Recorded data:
-- ==== Sys2Proof/Tests/Slice0.lean ====
section
/-! SUPPORT. The model's own tests. Expected values are those of 95_test_vectors.md (V-…) and of the encodings of
30_encoding.md R47 and R49; the second half holds one witness per obligation that has hypotheses, clause by clause. -/

namespace Sys2Proof.Tests

open Sys2Proof.Machine Sys2Proof.Claims

/-! ## Small states -/

/-- `bs` written at FBUF[0..), FLEN their number. -/
def loaded (m : Framing) (bs : List Byte) : State :=
  { State.reset with mode := m, flen := BitVec.ofNat 16 bs.length, fbuf := Memory.writeRange [] 0 bs }

/-- ADDR, FC, PLEN and the payload `q` written. -/
def prepared (m : Framing) (a f : Byte) (q : List Byte) : State :=
  { State.reset with
    mode := m
    addr := a
    fc := f
    plen := BitVec.ofNat 16 q.length
    fbuf := Memory.writeRange [] 2 q }

/-- The same in the smallest instance, CAP = 5. -/
def smallest (s : State) : State := { s with cfg := ⟨5, by decide, by decide⟩ }

/-- The host does `e` next, then `rest`. -/
def hosting (e : HostEvent) (rest : List HostEvent) (s : State) : State := { s with pending := e :: rest }

/-- The host writes `w` to CMD next. -/
def commanding (w : Word) (s : State) : State := hosting (.write 0x00000#17 4 w) [] s

/-- The bytes FBUF[0..FLEN), or nothing. -/
def frameOf (s : State) : Option (List Byte) := (hostFrameToSend s).toOption

/-- A part of the next state of a step. -/
def after {α : Type} (s : State) (f : State → α) : Option α := (nextOf (step s)).map f

/-- The query frame of 95_test_vectors.md T1. -/
def query : List Byte := [0x11#8, 0x06#8, 0x00#8, 0x01#8, 0x00#8, 0xFF#8, 0x9A#8, 0xDA#8]

/-- The ASCII frame of V-E2. -/
def reply : List Byte := [0x11#8, 0x03#8, 0x00#8, 0x6B#8, 0x00#8, 0x03#8, 0x7E#8]

/-- The exception frame of V-E10. -/
def exception : List Byte := [0x11#8, 0x83#8, 0x02#8, 0xC1#8, 0x34#8]

/-! ## Well-formedness: each check refuses an ill-formed word -/

theorem test_rsv_check_refuses :
    (CommandWord.mk 0x01#8 0x00#8 0x0001#16).rsvIsZero = false ∧
      (CommandWord.mk 0x01#8 0x00#8 0x0001#16).wellFormed = false := by decide

theorem test_opc_check_refuses :
    (CommandWord.mk 0x07#8 0x00#8 0x0000#16).opcIsAssigned = false ∧
      (CommandWord.mk 0x07#8 0x00#8 0x0000#16).wellFormed = false := by decide

theorem test_data_check_refuses :
    (CommandWord.mk 0x01#8 0x01#8 0x0000#16).dataIsAllowed = false ∧
      (CommandWord.mk 0x01#8 0x01#8 0x0000#16).wellFormed = false := by decide

/-! ## Decoding: words written out from the fields RSV, DATA, OPC of R47 and the opcodes of R49 -/

theorem test_checksum_words_decode :
    decodeCommand 0b00000000000000000000000000000001#32 = .ok .crcInit ∧
    decodeCommand 0b00000000000000000001000100000010#32 = .ok (.crcByte 0x11#8) ∧
    decodeCommand 0b00000000000000000000000000000011#32 = .ok .crcBuf ∧
    decodeCommand 0b00000000000000000000000000000100#32 = .ok .lrcInit ∧
    decodeCommand 0b00000000000000001000000000000101#32 = .ok (.lrcByte 0x80#8) ∧
    decodeCommand 0b00000000000000000000000000000110#32 = .ok .lrcBuf := by decide

theorem test_codec_words_decode :
    decodeCommand 0b00000000000000000000000000010000#32 = .ok .encQuery ∧
    decodeCommand 0b00000000000000000000000000010001#32 = .ok .encResp ∧
    decodeCommand 0b00000000000000000000001000010010#32 = .ok (.encExc 0x02#8) ∧
    decodeCommand 0b00000000000000000000000000100000#32 = .ok .decode := by decide

theorem test_control_words_decode :
    decodeCommand 0b00000000000000000000000000110000#32 = .ok .clrErr ∧
    decodeCommand 0b00000000000000000000000000000000#32 = .error (.reservedOpcode 0x00#8) ∧
    decodeCommand 0b00000000000000000000000100110000#32 = .error (.dataNotZero 0x30#8 0x01#8) ∧
    decodeCommand 0b10000000000000000000000000000010#32 = .error (.reservedBits 0x8000#16) := by decide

ACTION ITEM: Transcribe the entries above, every line exactly as it reads.

OUTPUT BELOW:
-- ==== Sys2Proof/Tests/Slice0.lean ====
section
/-! SUPPORT. The model's own tests. Expected values are those of 95_test_vectors.md (V-…) and of the encodings of
30_encoding.md R47 and R49; the second half holds one witness per obligation that has hypotheses, clause by clause. -/

namespace Sys2Proof.Tests

open Sys2Proof.Machine Sys2Proof.Claims

/-! ## Small states -/

/-- `bs` written at FBUF[0..), FLEN their number. -/
def loaded (m : Framing) (bs : List Byte) : State :=
  { State.reset with mode := m, flen := BitVec.ofNat 16 bs.length, fbuf := Memory.writeRange [] 0 bs }

/-- ADDR, FC, PLEN and the payload `q` written. -/
def prepared (m : Framing) (a f : Byte) (q : List Byte) : State :=
  { State.reset with
    mode := m
    addr := a
    fc := f
    plen := BitVec.ofNat 16 q.length
    fbuf := Memory.writeRange [] 2 q }

/-- The same in the smallest instance, CAP = 5. -/
def smallest (s : State) : State := { s with cfg := ⟨5, by decide, by decide⟩ }

/-- The host does `e` next, then `rest`. -/
def hosting (e : HostEvent) (rest : List HostEvent) (s : State) : State := { s with pending := e :: rest }

/-- The host writes `w` to CMD next. -/
def commanding (w : Word) (s : State) : State := hosting (.write 0x00000#17 4 w) [] s

/-- The bytes FBUF[0..FLEN), or nothing. -/
def frameOf (s : State) : Option (List Byte) := (hostFrameToSend s).toOption

/-- A part of the next state of a step. -/
def after {α : Type} (s : State) (f : State → α) : Option α := (nextOf (step s)).map f

/-- The query frame of 95_test_vectors.md T1. -/
def query : List Byte := [0x11#8, 0x06#8, 0x00#8, 0x01#8, 0x00#8, 0xFF#8, 0x9A#8, 0xDA#8]

/-- The ASCII frame of V-E2. -/
def reply : List Byte := [0x11#8, 0x03#8, 0x00#8, 0x6B#8, 0x00#8, 0x03#8, 0x7E#8]

/-- The exception frame of V-E10. -/
def exception : List Byte := [0x11#8, 0x83#8, 0x02#8, 0xC1#8, 0x34#8]

/-! ## Well-formedness: each check refuses an ill-formed word -/

theorem test_rsv_check_refuses :
    (CommandWord.mk 0x01#8 0x00#8 0x0001#16).rsvIsZero = false ∧
      (CommandWord.mk 0x01#8 0x00#8 0x0001#16).wellFormed = false := by decide

theorem test_opc_check_refuses :
    (CommandWord.mk 0x07#8 0x00#8 0x0000#16).opcIsAssigned = false ∧
      (CommandWord.mk 0x07#8 0x00#8 0x0000#16).wellFormed = false := by decide

theorem test_data_check_refuses :
    (CommandWord.mk 0x01#8 0x01#8 0x0000#16).dataIsAllowed = false ∧
      (CommandWord.mk 0x01#8 0x01#8 0x0000#16).wellFormed = false := by decide

/-! ## Decoding: words written out from the fields RSV, DATA, OPC of R47 and the opcodes of R49 -/

theorem test_checksum_words_decode :
    decodeCommand 0b00000000000000000000000000000001#32 = .ok .crcInit ∧
    decodeCommand 0b00000000000000000001000100000010#32 = .ok (.crcByte 0x11#8) ∧
    decodeCommand 0b00000000000000000000000000000011#32 = .ok .crcBuf ∧
    decodeCommand 0b00000000000000000000000000000100#32 = .ok .lrcInit ∧
    decodeCommand 0b00000000000000001000000000000101#32 = .ok (.lrcByte 0x80#8) ∧
    decodeCommand 0b00000000000000000000000000000110#32 = .ok .lrcBuf := by decide

theorem test_codec_words_decode :
    decodeCommand 0b00000000000000000000000000010000#32 = .ok .encQuery ∧
    decodeCommand 0b00000000000000000000000000010001#32 = .ok .encResp ∧
    decodeCommand 0b00000000000000000000001000010010#32 = .ok (.encExc 0x02#8) ∧
    decodeCommand 0b00000000000000000000000000100000#32 = .ok .decode := by decide

theorem test_control_words_decode :
    decodeCommand 0b00000000000000000000000000110000#32 = .ok .clrErr ∧
    decodeCommand 0b00000000000000000000000000000000#32 = .error (.reservedOpcode 0x00#8) ∧
    decodeCommand 0b00000000000000000000000100110000#32 = .error (.dataNotZero 0x30#8 0x01#8) ∧
    decodeCommand 0b10000000000000000000000000000010#32 = .error (.reservedBits 0x8000#16) := by decide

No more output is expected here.